===== Material shown

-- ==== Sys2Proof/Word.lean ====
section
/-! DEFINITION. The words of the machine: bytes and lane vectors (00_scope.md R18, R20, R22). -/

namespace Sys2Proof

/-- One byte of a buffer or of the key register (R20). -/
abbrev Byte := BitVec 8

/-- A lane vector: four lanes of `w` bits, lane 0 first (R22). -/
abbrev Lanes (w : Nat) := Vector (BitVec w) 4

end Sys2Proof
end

==========

What the exercise asks
Write out an exact transcription of the line with "namespace Sys2Proof" and of each line after it; stop at the end of the records.

Solution
namespace Sys2Proof

/-- One byte of a buffer or of the key register (R20). -/
abbrev Byte := BitVec 8

/-- A lane vector: four lanes of `w` bits, lane 0 first (R22). -/
abbrev Lanes (w : Nat) := Vector (BitVec w) 4

end Sys2Proof
end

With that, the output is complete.